A couple months back I touched on the worst moment of my own and my wife's life. It's almost been three years. March is that time, when we lost Wren's brother, Garrick, to Sigr. For the two years since, it's been a terrible time where I tend to close off and fully go into my depression and sorrow. It's hard not to. My wife has been amazing. Of the two of us, she's certainly been the stronger one. This years been different, though. Within two weeks of writing that article above, I was approved for the weight loss surgery program here in Maine. For the past couple of months I've been changing a lot of my eating habits. And it's been actually wonderful. I feel way less hungry, I feel better.

How much weight I've lost is still unknown. I'll figure it out in a couple days, but the big thing is things are going well. And if things continue to go well, I'll be getting the actual surgery some time in May. I'll be adding more articles about this as the months go by. A sort of diary for myself to get my thoughts somewhere.

Chaos has been a wonderful, wonderful help to this. Sounds crazy, right? Writing online is helping me loose weight. I'm sure people have noticed the insane amount of posting I've been doing. It distracts me. During my time in college I could only eat once a day at an all you can eat buffet, and that completely ruined my eating habits. Feeling hungry, at all, sends me immediately into binge eating to the point I get sick. It's been terrible, especially since I came back and can more readily eat when I want to. The freedom to eat mixed with the fear of being hungry had me eating way too much. And I eat when I'm depressed. Stressed.

There's a lot of reasons why I eat that I've needed to face. Because I can write, I can ignore my hunger. Mind hunger, mind you. I can now tell the difference between when I'm actually hungry versus somethings wrong in my head and I just want to eat. So I write posts. It keeps my attention, and I often finish a post forgetting about that mind hunger and no longer feeling hungry at all.

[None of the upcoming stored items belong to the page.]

-- ==== Sys2Proof/Tests/Slice0.lean ====
section
/-! SUPPORT. Tests: the vectors of spec/95_test_vectors.md, words written out from spec/30_encoding.md, the well-formedness smoke
test, and for every obligation with hypotheses a witness that meets them. -/

namespace Sys2Proof.Tests

open Sys2Proof Sys2Proof.Machine

/-! ### Words written out from R75 decode to what they stand for -/

theorem test_decode_halt : decode 0b0000000000000000#16 = .instr (.halt) := by decide
theorem test_decode_ret : decode 0b0000000111101110#16 = .instr (.ret) := by decide
theorem test_decode_jp : decode 0b0001101010111100#16 = .instr (.jp 0xABC#12) := by decide
theorem test_decode_call : decode 0b0010010000000000#16 = .instr (.call 0x400#12) := by decide
theorem test_decode_seqk : decode 0b0011101001000010#16 = .instr (.seqk 0xA#4 0x42#8) := by decide
theorem test_decode_snek : decode 0b0100101001000010#16 = .instr (.snek 0xA#4 0x42#8) := by decide
theorem test_decode_seq : decode 0b0101101010110111#16 = .instr (.seq 0xA#4 0xB#4 0x7#4) := by decide
theorem test_decode_ldk : decode 0b0110101001011100#16 = .instr (.ldk 0xA#4 0x5C#8) := by decide
theorem test_decode_addk : decode 0b0111101011111111#16 = .instr (.addk 0xA#4 0xFF#8) := by decide
theorem test_decode_mov : decode 0b1000101010110000#16 = .instr (.mov 0xA#4 0xB#4) := by decide
theorem test_decode_or : decode 0b1000101010110001#16 = .instr (.or 0xA#4 0xB#4) := by decide
theorem test_decode_and : decode 0b1000101010110010#16 = .instr (.and 0xA#4 0xB#4) := by decide
theorem test_decode_xor : decode 0b1000101010110011#16 = .instr (.xor 0xA#4 0xB#4) := by decide
theorem test_decode_add : decode 0b1000101010110100#16 = .instr (.add 0xA#4 0xB#4) := by decide
theorem test_decode_sub : decode 0b1000101010110101#16 = .instr (.sub 0xA#4 0xB#4) := by decide
theorem test_decode_shr : decode 0b1000101000010110#16 = .instr (.shr 0xA#4 0x1#4) := by decide
theorem test_decode_rsub : decode 0b1000101010110111#16 = .instr (.rsub 0xA#4 0xB#4) := by decide
theorem test_decode_shl : decode 0b1000101000011110#16 = .instr (.shl 0xA#4 0x1#4) := by decide
theorem test_decode_sne : decode 0b1001101010110101#16 = .instr (.sne 0xA#4 0xB#4 0x5#4) := by decide
theorem test_decode_seti : decode 0b1010000100100011#16 = .instr (.seti 0x123#12) := by decide
theorem test_decode_jpv0 : decode 0b1011000100100011#16 = .instr (.jpv0 0x123#12) := by decide
theorem test_decode_rand : decode 0b1100101000001111#16 = .instr (.rand 0xA#4 0x0F#8) := by decide
theorem test_decode_outx : decode 0b1101101000000000#16 = .instr (.outx 0xA#4) := by decide
theorem test_decode_outd : decode 0b1101001000000001#16 = .instr (.outd 0x2#4) := by decide
theorem test_decode_outb : decode 0b1101101000000010#16 = .instr (.outb 0xA#4) := by decide
theorem test_decode_outo : decode 0b1101101000000011#16 = .instr (.outo 0xA#4) := by decide
theorem test_decode_addi : decode 0b1110101000011110#16 = .instr (.addi 0xA#4) := by decide
theorem test_decode_spill : decode 0b1110000101010101#16 = .instr (.spill 0x1#4) := by decide
theorem test_decode_loadb : decode 0b1110000101100101#16 = .instr (.loadb 0x1#4) := by decide
theorem test_decode_inx : decode 0b1111101000000000#16 = .instr (.inx 0xA#4) := by decide
theorem test_decode_ind : decode 0b1111101000000001#16 = .instr (.ind 0xA#4) := by decide
theorem test_decode_inb : decode 0b1111101000000010#16 = .instr (.inb 0xA#4) := by decide
theorem test_decode_ino : decode 0b1111101000000011#16 = .instr (.ino 0xA#4) := by decide
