-- ==== Sys2Proof/Machine/Control.lean ====
section
/-! DEFINITION. The control-flow family (40_control_flow.md). In every meaning pc on entry holds
the instruction's address plus 2 (30_encoding.md R70). -/

namespace Sys2Proof.Machine

/-- CLS (R100). -/
def execCls (s : State) : Result := .next (s.setDisp Display.clear)

/-- RET (R101, R206). -/
def execRet (s : State) : Result :=
  match s.pop with
  | some (a, s') => .next (s'.setPc a)
  | none => .next (s.raise .stackUnderflow .ret 0x0000#16)

/-- JP addr (R102). -/
def execJp (nnn : Addr) (s : State) : Result := .next (s.setPc (zext16 nnn))

/-- CALL addr (R103, R207). -/
def execCall (nnn : Addr) (s : State) : Result :=
  match s.push s.pc with
  | some s' => .next (s'.setPc (zext16 nnn))
  | none => .next (s.raise .stackOverflow (.call nnn) 0x0000#16)

/-- SE Vx, byte (R104, R108). -/
def execSeByte (x : Reg) (kk : Byte) (s : State) : Result := .next (s.skipIf (s.reg x == kk))

/-- SNE Vx, byte (R105, R108). -/
def execSneByte (x : Reg) (kk : Byte) (s : State) : Result := .next (s.skipIf (s.reg x != kk))

/-- SE Vx, Vy (R106, R108). -/
def execSeReg (x y : Reg) (s : State) : Result := .next (s.skipIf (s.reg x == s.reg y))

/-- SNE Vx, Vy (R107, R108). -/
def execSneReg (x y : Reg) (s : State) : Result := .next (s.skipIf (s.reg x != s.reg y))

/-- JP V0, addr: a 16-bit sum with no mask (R109; D19). -/
def execJpV0 (nnn : Addr) (s : State) : Result :=
  .next (s.setPc (zextByte (s.reg 0) + zext16 nnn))

end Sys2Proof.Machine
end

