-- ==== Sys2Proof/Tests/Slice0.lean ====
section
/-! SUPPORT. Tests: words written out bit by bit, the well-formedness checks' refusals, one-step
vectors (expected values from spec/95_test_vectors.md, by the numbers it gives them), and for every
statement with hypotheses a state and operands that meet them. -/

namespace Sys2Proof.Tests

set_option Elab.async false

open Sys2Proof.Machine Sys2Proof.Claims

/-! ### Helpers -/

/-- The RESET state with some registers set. -/
def regs (l : List (Reg × Nat)) : State :=
  l.foldl (fun s p => s.setReg p.1 (BitVec.ofNat 8 p.2)) State.reset

/-- Bytes put in memory. -/
def poke (a : Nat) (bytes : List Byte) (s : State) : State := s.storeBytes a bytes

/-- One STEP of a word at pc, and what is looked at after it. -/
def run {α : Type} (w : Word) (s : State) (look : State → α) : Option α :=
  match step (s.withFetchWord 16 w.toNat) with
  | .next t => some (look t)
  | _ => none

/-- pc after one STEP of a word. -/
def runPc (w : Word) (s : State) : Option Word := run w s (·.pc)

/-- Vx and VF after one STEP of a word. -/
def runFlag (w : Word) (x : Reg) (s : State) : Option (Byte × Byte) :=
  run w s fun t => (t.reg x, t.reg 15)

/-- The fault record after one STEP of a word. -/
def runFault (w : Word) (s : State) : Option FaultStatus := run w s (·.fault)

/-- A halted state: the empty stack popped at 0x200. -/
def halted : State :=
  (State.reset.setDt 3#8).setFault (.halted .stackUnderflow 0x200#16 0x00EE#16 0#16)

/-- A call stack of `n` entries, all 0x0202. -/
def nested (n : Fin 17) : State := State.reset.setCalls (Vector.replicate 16 0x0202#16) n

/-! ### Decoding: every constructor, its word written out from R74 and R79 -/

theorem test_decode_control :
    decodeWord 0b0000000011100000#16 = some .cls ∧
    decodeWord 0b0000000011101110#16 = some .ret ∧
    decodeWord 0b0001001000110100#16 = some (.jp 0x234#12) ∧
    decodeWord 0b0010001100000000#16 = some (.call 0x300#12) ∧
    decodeWord 0b0011101000000101#16 = some (.seByte 10 0x05#8) ∧
    decodeWord 0b0100101000000110#16 = some (.sneByte 10 0x06#8) ∧
    decodeWord 0b0101101010110000#16 = some (.seReg 10 11) ∧
    decodeWord 0b1001101010110000#16 = some (.sneReg 10 11) ∧
    decodeWord 0b1011111111111111#16 = some (.jpV0 0xFFF#12) := by decide +kernel

theorem test_decode_arithmetic :
    decodeWord 0b0110101000000010#16 = some (.ldByte 10 0x02#8) ∧
    decodeWord 0b0111101000000010#16 = some (.addByte 10 0x02#8) ∧
    decodeWord 0b1000101010110000#16 = some (.ldReg 10 11) ∧
    decodeWord 0b1000101010110001#16 = some (.orReg 10 11) ∧
    decodeWord 0b1000101010110010#16 = some (.andReg 10 11) ∧
    decodeWord 0b1000101010110011#16 = some (.xorReg 10 11) ∧
    decodeWord 0b1000101010110100#16 = some (.addReg 10 11) ∧
    decodeWord 0b1000101010110101#16 = some (.subReg 10 11) ∧
    decodeWord 0b1000101010110110#16 = some (.shr 10 11) ∧
    decodeWord 0b1000101010110111#16 = some (.subnReg 10 11) ∧
    decodeWord 0b1000101010111110#16 = some (.shl 10 11) ∧
    decodeWord 0b1100101000001111#16 = some (.rnd 10 0x0F#8) := by decide +kernel

theorem test_decode_memory_and_display :
    decodeWord 0b1010101111001101#16 = some (.ldI 0xBCD#12) ∧
    decodeWord 0b1111101000011110#16 = some (.addIVx 10) ∧
    decodeWord 0b1111101000101001#16 = some (.ldFVx 10) ∧
    decodeWord 0b1111000000110011#16 = some (.ldBVx 0) ∧
    decodeWord 0b1111001001010101#16 = some (.storeRegs 2) ∧
    decodeWord 0b1111111101100101#16 = some (.loadRegs 15) ∧
    decodeWord 0b1101000100100101#16 = some (.drw 1 2 0x5#4) := by decide +kernel

theorem test_decode_input_and_timers :
    decodeWord 0b1110101010011110#16 = some (.skp 10) ∧
    decodeWord 0b1110101010100001#16 = some (.sknp 10) ∧
    decodeWord 0b1111101000000111#16 = some (.ldVxDt 10) ∧
    decodeWord 0b1111101000001010#16 = some (.ldVxK 10) ∧
    decodeWord 0b1111101000010101#16 = some (.ldDtVx 10) ∧
    decodeWord 0b1111101000011000#16 = some (.ldStVx 10) := by decide +kernel

/-- The illegal words of V16, V19, V55, V56, V123 to V125 and V130 to V139, and one byte alone. -/
theorem test_decode_rejects :
    [0x0000#16, 0x0123#16, 0x00E1#16, 0x00EF#16, 0x5AB1#16, 0x5121#16, 0x8AB8#16, 0x8ABF#16,
      0x812F#16, 0x9AB1#16].all (fun w => decodeWord w == none) = true ∧
    [0xE09F#16, 0xE1A2#16, 0xF000#16, 0xF166#16, 0xF1FF#16].all
      (fun w => decodeWord w == none) = true ∧
    (match decode [0x12#8] with | .error .truncated => true | _ => false) = true ∧
    decodeTableWord 16 0xD125 = some (.drw 1 2 0x5#4) := by decide +kernel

This is really disjointed, but it's my thoughts, so that's not too surprising. The 1st of February is my birthday. I had no cake, and the stuffed shells I used to eat by the dozen I instead only had one and a half. I'm proud of myself. I let myself wallow in misery over my lost son for way too long, and now I'm actually taking steps, and succeeding, to live for my still living son. By summer I hope to have started to really loose weight because of the surgery, and actually be able to run around with my son without feeling like I'm going to black out.

So that's it for now. In a month, literally, I'll know if I'm meeting with the surgeon or I have more weight to loose beforehand. So we'll see where this all goes.